Hi and welcome. I've added a trigger warning as you discuss some difficult things that may trigger other members. It just allows them to avoid it, nothing to worry about. 

Has your husband seen his GP? It sounds like he could do with some input. It's also important to make sure you have support too.

----------


## S deleted

You could always check out the time to change website to help understand depression a little better. It's harder I think for the loved ones cos there isn't a huge amount you can really do to make it better, but talking and reassuring him is pretty important and making sure he knows you are there for him. That can be difficult when he constantly tries to push you away but that doesn't mean he doesn't love you or want be with you. It's the illness.

----------


## Suzi

Hi and welcome. I may be speaking out of turn but he is completely out of order for stating he was going to kill himself because you didn't want to do something sexually. I'm so sorry for your loss. Miscarriage is awful and so often not spoken about - do you have any support? 
I agree, he needs to see his GP and I'd suggest you go along too to tell them what he misses out...

----------


## Paula

Hi and welcome. I'm so sorry for your loss  :(bear): . I need to say that having depression is no excuse for treating your loved ones badly. Given you've very recently suffered a miscarriage, these demands seem to be, to me, insensitive - 2 weeks is no time for you to recover, physically and emotionally.

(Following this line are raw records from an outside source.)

theorem RewriteTalk.storesWithin {m : Byte} {set : Bool} {f : Except Cause Byte} {x : Except Cause Unit}
    (hreg : reg ∈ regs) (h : RewriteTalk p reg m set f x v v') : StoresWithin regs v v' := by
  cases f with
  | error why => exact ReadTalk.storesWithin h
  | ok d =>
    obtain ⟨u, hu, hw⟩ := h
    exact hu.storesWithin.trans (hw.storesWithin hreg)

theorem bestEffortWrites_initialise (p : Params) : ∀ w ∈ bestEffortWrites p, w.1 ∈ initialisedRegisters := by
  simp [bestEffortWrites, initialisedRegisters]

theorem BeginTalk.storesWithin {e : BeginEnds} (h : BeginTalk p e v v') :
    StoresWithin initialisedRegisters v v' := by
  obtain ⟨v1, v2, v3, hmode, hbest, hfb, hc3⟩ := h
  have hregs : ∀ x ∈ (bestEffortWrites p).zip e.best, x.1.1 ∈ initialisedRegisters := fun x hx =>
    bestEffortWrites_initialise p x.1 (List.of_mem_zip hx).1
  exact (((hmode.storesWithin (by decide)).trans (hbest.storesWithin hregs)).trans
    (hfb.storesWithin (by decide))).trans (hc3.storesWithin (by decide))

end within

section frames

variable {s t : State} {w : CommandWord} {regs : List Byte}

theorem probe_storesWithin (hr : ReadyToTransfer s) {addr : BusAddr}
    (hn : runTransfer w (do let k ← probe addr; return respBool k) s = .next t) :
    StoresWithin regs s.slave t.slave := by
  obtain ⟨k, u, hu, -, ht, -⟩ := probe_ready (w := w) hr addr
  cases hn.symm.trans hu
  exact ht.storesWithin

theorem read_storesWithin (hr : ReadyToTransfer s) {addr : BusAddr} {reg : Byte}
    (hn : runTransfer w (do let x ← readRegister addr reg; return respOfRead x) s = .next t) :
    StoresWithin regs s.slave t.slave := by
  obtain ⟨x, u, hu, -, -, ht, -⟩ := read_ready (w := w) hr addr reg
  cases hn.symm.trans hu
  exact ht.storesWithin

theorem write_storesWithin (hr : ReadyToTransfer s) {addr : BusAddr} {reg val : Byte} (hreg : reg ∈ regs)
    (hn : runTransfer w (do let x ← writeRegister addr reg val; return respOfWrite x) s = .next t) :
    StoresWithin regs s.slave t.slave := by
  obtain ⟨x, u, hu, -, -, ht, -⟩ := write_ready (w := w) hr addr reg val
  cases hn.symm.trans hu
  exact ht.storesWithin hreg

theorem controllerStore_storesWithin (hr : ReadyToTransfer s) {i : Instr} {reg val : Byte}
    (hi : controllerStore i = some (reg, val)) (hreg : reg ∈ regs) (hn : exec i s = .next t) :
    StoresWithin regs s.slave t.slave := by
  obtain ⟨x, u, hu, -, -, ht, -⟩ := wrDone_ready (w := encode i) hr reg val
  cases hn.symm.trans ((exec_controllerStore hi s).trans hu)
  exact ht.storesWithin hreg

theorem begin_storesWithin (hr : ReadyToTransfer s) (hn : exec .dcBegin s = .next t) :
    StoresWithin initialisedRegisters s.slave t.slave := by
  obtain ⟨u, hu, ⟨why, -, -, ht⟩ | ⟨e, -, -, ht⟩⟩ := begin_ready hr
  · cases hn.symm.trans hu
    exact ht.storesWithin (by decide)
  · cases hn.symm.trans hu
    exact ht.storesWithin

/-- A command that does not transfer leaves the slave as it was. -/
theorem slave_of_local {i : Instr} (hb : s.busy = false) (ht : transfers i = false)
    (hn : exec i s = .next t) : t.slave = s.slave := by
  rcases exec_local hb ht with ⟨-, -, h⟩ | ⟨-, -, h⟩ | ⟨us, -, h⟩ | ⟨-, r, -, h⟩ <;>
    cases hn.symm.trans h <;> rfl

/-- A command that transfers stores to its own registers only (R52). -/
theorem transfer_storesWithin (hr : ReadyToTransfer s) {i : Instr} (ht : transfers i = true)
    (hn : exec i s = .next t) : StoresWithin (storedRegisters i) s.slave t.slave := by
  cases i with
  | beBegin => cases ht
  | beSethp us => cases ht
  | beProbe addr => exact probe_storesWithin hr hn
  | beWr8 addr reg val => exact write_storesWithin hr (List.mem_singleton_self reg) hn
  | beRd8 addr reg nd =>
    cases nd with
    | true => cases ht
    | false => exact read_storesWithin hr hn
  | dcBegin => exact begin_storesWithin hr hn
  | dcSellib id => exact controllerStore_storesWithin hr rfl (List.mem_singleton_self _) hn
  | dcSetmode mode => exact controllerStore_storesWithin hr rfl (List.mem_singleton_self _) hn
  | dcSetwave slot effect =>
    have hslot : slot.toNat ≤ 7 := of_decide_eq_true ht
    have hi : controllerStore (.dcSetwave slot effect) = some (waveRegister slot, effect) := if_pos hslot
    exact controllerStore_storesWithin hr hi (by simp [storedRegisters, hslot]) hn
  | dcGo => exact controllerStore_storesWithin hr rfl (List.mem_singleton_self _) hn
  | dcRdstatus => exact read_storesWithin hr hn
  | dcIsconn => exact probe_storesWithin hr hn

theorem exec_storesWithin (hr : Ready s) {i : Instr} (hn : exec i s = .next t) :
    StoresWithin (storedRegisters i) s.slave t.slave := by
  cases ht : transfers i with
  | false => rw [slave_of_local hr.idle ht hn]; exact .refl
  | true =>
    cases hl : linesIdle s with
    | true => exact transfer_storesWithin ⟨hr, hl⟩ ht hn
    | false => rw [exec_notBegun hr.idle ht hl] at hn; cases hn

end frames

/-- Settles O57: a command's stores are those of its frames, and each frame's register is the command's. -/
theorem storesOnlyToTheCommandsRegisters : Obligations.StoresOnlyToTheCommandsRegisters := by
  intro i s t r hr hv hm hn
  obtain ⟨r', hv', hd, -, hq⟩ := exec_storesWithin hr hn r hv hm
  exact ⟨r', hv', hd, hq⟩

/-! ### `DC.BEGIN` and the reference slave's registers -/

/-- A register file after bytes were written to registers one after another (R64). -/
def RefSlave.putAll (ro : List Byte) (m : Memory) (ws : List (Byte × Byte)) : Memory :=
  ws.foldl (fun m w => RefSlave.put ro m w.1 w.2) m

theorem putAll_append (ro : List Byte) (m : Memory) (ws ws' : List (Byte × Byte)) :
    RefSlave.putAll ro m (ws ++ ws') = RefSlave.putAll ro (RefSlave.putAll ro m ws) ws' :=
  List.foldl_append ..

/-- What register `q` holds after the writes `ws`, all to writable registers, when it held `old`. -/
def lastWritten (ws : List (Byte × Byte)) (q old : Byte) : Byte :=
  ws.foldl (fun d w => if q = w.1 then w.2 else d) old

theorem lastWritten_of_not_mem {ws : List (Byte × Byte)} {q : Byte} (h : q ∉ ws.map Prod.fst) (old : Byte) :
    lastWritten ws q old = old := by
  induction ws generalizing old with
  | nil => rfl
  | cons w ws ih =>
    obtain ⟨hw, hws⟩ : q ≠ w.1 ∧ q ∉ ws.map Prod.fst := by simpa using h
    show lastWritten ws q (if q = w.1 then w.2 else old) = old
    rw [if_neg hw]
    exact ih hws old

section putAll

variable {ro : List Byte} {ws : List (Byte × Byte)} {m : Memory} {q : Byte}

theorem read_putAll (hm : m.wf) (hro : ∀ w ∈ ws, w.1 ∉ ro) (q : Byte) :
    (RefSlave.putAll ro m ws).read q = lastWritten ws q (m.read q) := by
  induction ws generalizing m with
  | nil => rfl
  | cons w ws ih =>
    have hw : (RefSlave.put ro m w.1 w.2).read q = if q = w.1 then w.2 else m.read q := by
      simp [put_read hm, hro w (by simp)]
    exact (ih (put_wf hm w.1 w.2) fun y hy => hro y (by simp [hy])).trans (by rw [hw]; rfl)

theorem read_putAll_of_not_mem (hm : m.wf) (hro : ∀ w ∈ ws, w.1 ∉ ro) (hq : q ∉ ws.map Prod.fst) :
    (RefSlave.putAll ro m ws).read q = m.read q :=
  (read_putAll hm hro q).trans (lastWritten_of_not_mem hq _)

end putAll

/-- The writes of an acknowledged `DC.BEGIN` before its rewrites (R141). -/
def plainWrites (p : Params) : List (Byte × Byte) := (regMode, 0x00) :: bestEffortWrites p

/-- The write of the first rewrite, when register `q` held `old q` (R141, R142). -/
def feedbackWrite (p : Params) (old : Byte → Byte) : Byte × Byte :=
  (regFeedback, force (old regFeedback) (fbMask p) (fbSet p))

/-- The write of the second rewrite, when register `q` held `old q` (R141, R142). -/
def control3Write (p : Params) (old : Byte → Byte) : Byte × Byte :=
  (regControl3, force (old regControl3) (c3Mask p) (c3Set p))

/-- The writes of an acknowledged `DC.BEGIN` in bus order, when register `q` held `old q` before (R141). -/
def initialisingWrites (p : Params) (old : Byte → Byte) : List (Byte × Byte) :=
  plainWrites p ++ [feedbackWrite p old] ++ [control3Write p old]

theorem feedback_not_plain (p : Params) : regFeedback ∉ (plainWrites p).map Prod.fst := by
  show regFeedback ∉ initialisedRegisters.take 9
  decide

Are you involved with his doctors at all? Does he let you in to any discussions about diagnosis? Has he talked to you about any triggers, coping mechanisms etc and is he on any medication? I think it's important, where possible, that partners are involved in these conversations/decisions etc as it helps to give a better understanding of how the illness is affecting him and what can be done to help

----------


## Blueeyes1983

Thank you everyone for your responses.

----------


## Blueeyes1983

He said he will see his GP next week. I am thinking about getting counselling for myself too. He is not currently on any medication. He has twice been on fluoxetine but he said it didn't help and made him feel 'fuzzy headed'. 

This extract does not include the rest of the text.